Van Gogh’s painting of the peasant woman Gordina de Groot has just gone on display in the Noordbrabants Museum in ’s-Hertogenbosch, in the south of the Netherlands. It had been in the same family from 1903 until its sale at Christie’s in February 2023, when it was sold by the descendants of the banker Henri Daniel Pierson. Other than for a few days before last year’s sale, the picture was previously exhibited in 1943, during the war, in Zurich.
Head of a Woman (Gordina de Groot) (March-April 1885) sold to a London-based owner, which is unusual, since very few Van Goghs now end up in England. Their identity remains confidential, but it is believed to be a collector with wide artistic interests.
Helewise Berger, the Noordbrabants 19th-century curator, travelled to London last September with her director, Jacqueline Grandjean, and convinced the new owner to lend the picture to the museum for six months. There it has just gone on display with nine other Van Gogh paintings which are normally on show.

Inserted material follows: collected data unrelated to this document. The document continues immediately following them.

@[simp] theorem State.next_live (s : State) : (s.next).live = s.live := rfl
@[simp] theorem State.next_team (s : State) : (s.next).team = s.team := rfl
@[simp] theorem State.next_peers (s : State) : (s.next).peers = s.peers := rfl
@[simp] theorem State.next_parked (s : State) : (s.next).parked = s.parked := rfl
@[simp] theorem State.next_past (s : State) : (s.next).past = s.past := rfl
@[simp] theorem State.next_mem (s : State) : (s.next).mem = s.mem := rfl
@[simp] theorem State.next_under (s : State) : (s.next).under = s.under := rfl
@[simp] theorem State.next_ver (s : State) : (s.next).ver = s.ver := rfl
@[simp] theorem State.next_ue (s : State) : (s.next).ue = s.ue := rfl
@[simp] theorem State.next_ce (s : State) : (s.next).ce = s.ce := rfl
@[simp] theorem State.next_verUe (s : State) : (s.next).verUe = s.verUe := rfl
@[simp] theorem State.next_rowPoison (s : State) : (s.next).rowPoison = s.rowPoison := rfl
@[simp] theorem State.next_raws (s : State) : (s.next).raws = s.raws := rfl
@[simp] theorem State.next_worlds (s : State) : (s.next).worlds = s.worlds := rfl
@[simp] theorem State.next_forks (s : State) : (s.next).forks = s.forks := rfl
@[simp] theorem State.next_crows (s : State) : (s.next).crows = s.crows := rfl
@[simp] theorem State.next_tlb (s : State) : (s.next).tlb = s.tlb := rfl
@[simp] theorem State.next_ptroots (s : State) : (s.next).ptroots = s.ptroots := rfl
@[simp] theorem State.next_ptsel (s : State) : (s.next).ptsel = s.ptsel := rfl
@[simp] theorem State.next_code (s : State) : (s.next).code = s.code := rfl
@[simp] theorem State.next_l1 (s : State) : (s.next).l1 = s.l1 := rfl
@[simp] theorem State.next_unowned (s : State) : (s.next).unowned = s.unowned := rfl
@[simp] theorem State.next_routes (s : State) : (s.next).routes = s.routes := rfl
@[simp] theorem State.next_leases (s : State) : (s.next).leases = s.leases := rfl
@[simp] theorem State.next_poolOut (s : State) : (s.next).poolOut = s.poolOut := rfl
@[simp] theorem State.next_pctl (s : State) : (s.next).pctl = s.pctl := rfl
@[simp] theorem State.next_side (s : State) : (s.next).side = s.side := rfl
@[simp] theorem State.next_refusals (s : State) : (s.next).refusals = s.refusals := rfl
@[simp] theorem State.next_cmds (s : State) : (s.next).cmds = s.cmds := rfl
@[simp] theorem State.next_runs (s : State) : (s.next).runs = s.runs := rfl
@[simp] theorem State.next_exprs (s : State) : (s.next).exprs = s.exprs := rfl
@[simp] theorem State.next_locks (s : State) : (s.next).locks = s.locks := rfl
@[simp] theorem State.next_berr (s : State) : (s.next).berr = s.berr := rfl
@[simp] theorem State.next_refreshes (s : State) : (s.next).refreshes = s.refreshes := rfl
@[simp] theorem State.next_late (s : State) : (s.next).late = s.late := rfl
@[simp] theorem State.next_sas (s : State) : (s.next).sas = s.sas := rfl
@[simp] theorem State.next_adds (s : State) : (s.next).adds = s.adds := rfl
@[simp] theorem State.next_cores (s : State) : (s.next).cores = s.cores := rfl
@[simp] theorem State.next_watch (s : State) : (s.next).watch = s.watch := rfl
@[simp] theorem State.next_held (s : State) : (s.next).held = s.held := rfl
@[simp] theorem State.next_launches (s : State) : (s.next).launches = s.launches := rfl
@[simp] theorem State.next_handles (s : State) : (s.next).handles = s.handles := rfl
@[simp] theorem State.next_queues (s : State) : (s.next).queues = s.queues := rfl
@[simp] theorem State.next_gangrdy (s : State) : (s.next).gangrdy = s.gangrdy := rfl
@[simp] theorem State.next_served (s : State) : (s.next).served = s.served := rfl
@[simp] theorem State.next_evbase (s : State) : (s.next).evbase = s.evbase := rfl
@[simp] theorem State.next_evhead (s : State) : (s.next).evhead = s.evhead := rfl
@[simp] theorem State.next_evtail (s : State) : (s.next).evtail = s.evtail := rfl
@[simp] theorem State.next_evseq (s : State) : (s.next).evseq = s.evseq := rfl
@[simp] theorem State.next_waitswap (s : State) : (s.next).waitswap = s.waitswap := rfl
@[simp] theorem State.next_ctxscope (s : State) : (s.next).ctxscope = s.ctxscope := rfl
@[simp] theorem State.next_powermode (s : State) : (s.next).powermode = s.powermode := rfl
@[simp] theorem State.next_railcmd (s : State) : (s.next).railcmd = s.railcmd := rfl
@[simp] theorem State.next_hard (s : State) : (s.next).hard = s.hard := rfl
@[simp] theorem State.next_limit (s : State) : (s.next).limit = s.limit := rfl
@[simp] theorem State.next_clustersel (s : State) : (s.next).clustersel = s.clustersel := rfl
@[simp] theorem State.next_clusters (s : State) : (s.next).clusters = s.clusters := rfl
@[simp] theorem State.next_towers (s : State) : (s.next).towers = s.towers := rfl
@[simp] theorem State.next_mons (s : State) : (s.next).mons = s.mons := rfl
@[simp] theorem State.next_alarmcfg (s : State) : (s.next).alarmcfg = s.alarmcfg := rfl
@[simp] theorem State.next_halted (s : State) : (s.next).halted = s.halted := rfl
@[simp] theorem State.next_escrow (s : State) : (s.next).escrow = s.escrow := rfl
@[simp] theorem State.next_boot (s : State) : (s.next).boot = s.boot := rfl
@[simp] theorem State.next_time (s : State) : (s.next).time = s.time := rfl
@[simp] theorem State.next_agenda (s : State) : (s.next).agenda = s.agenda := rfl
@[simp] theorem State.next_turn (s : State) : (s.next).turn = s.turn := rfl
@[simp] theorem State.next_reply (s : State) : (s.next).reply = s.reply := rfl
@[simp] theorem State.next_fresh (s : State) : (s.next).fresh = s.fresh := rfl
@[simp] theorem State.next_nextTask (s : State) : (s.next).nextTask = s.nextTask := rfl
@[simp] theorem State.next_nextTeam (s : State) : (s.next).nextTeam = s.nextTeam := rfl
@[simp] theorem State.next_nextLaunch (s : State) : (s.next).nextLaunch = s.nextLaunch := rfl
@[simp] theorem State.next_nextCmd (s : State) : (s.next).nextCmd = s.nextCmd := rfl
@[simp] theorem State.next_nextOrder (s : State) : (s.next).nextOrder = s.nextOrder := rfl
@[simp] theorem State.next_nextTag (s : State) : (s.next).nextTag = s.nextTag := rfl
@[simp] theorem State.next_nextWorld (s : State) : (s.next).nextWorld = s.nextWorld := rfl
@[simp] theorem State.next_nextSide (s : State) : (s.next).nextSide = s.nextSide := rfl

Berger reveals that the Noordbrabants Museum bid at the Christie’s auction, where the estimate was £1m-£2m. This fine painting was eagerly sought, going for £4,842,000, more than the museum could then bid. Berger told us: “We are still very interested in trying to buy it.”
Van Gogh depicted De Groot in at least six other paintings, as he was honing his portraiture skills. This was to help him create his first masterpiece, The Potato-Eaters (April-May 1885), where she was among five people around the table. He also made a lithograph based on the painting (showing the image in reverse).
Vincent was then living in the southern Dutch village of Nuenen, where he was staying with his parents. De Groot’s posing for the artist led to considerable gossip, and the rumour circulated that he had got the unmarried woman pregnant. At this point she had just turned 30, while he was 32.
Vincent vehemently rebutted this suggestion, telling his brother Theo on 2 September 1885: “A girl I’d often painted was having a child and they thought it was mine, although it wasn’t me.”
What happened to Gordina? Her son, named Cornelis after Gordina’s own father, was born on 20 October (seven months after completion of the painting now on loan to the Noordbrabants Museum) in Gerwen, then a hamlet, a kilometre from the centre of Nuenen. No name is given for the father on the birth certificate. Van Gogh left Nuenen on 24 November 1885 to move to Antwerp, without ever seeing the new-born infant.
Little is known about Gordina’s life, but she never married. Gordina died in Gerwen in 1927, aged 71. Her son became a factory worker and also died in Gerwen, in 1951.
Two years ago DNA research by Toine van der Weerden, who is distantly descended from Gordina, seemed to indicate that Van Gogh was vindicated. DNA tests showed that one of Gordina’s great grandchildren (Eric and Carolien de Groot) appeared to be unrelated to a great great grandson of Vincent’s brother Theo (Lieuwe van Gogh).
The evidence may not be conclusive, but it probably reinforces Vincent’s claim that Gordina’s lover was someone else. In October 1887, two years after leaving Nuenen, Vincent asked his sister Wil, “did her child live?”. He also enquired whether Gordina “married her cousin?”, suggesting that it could have been a relative who was the father.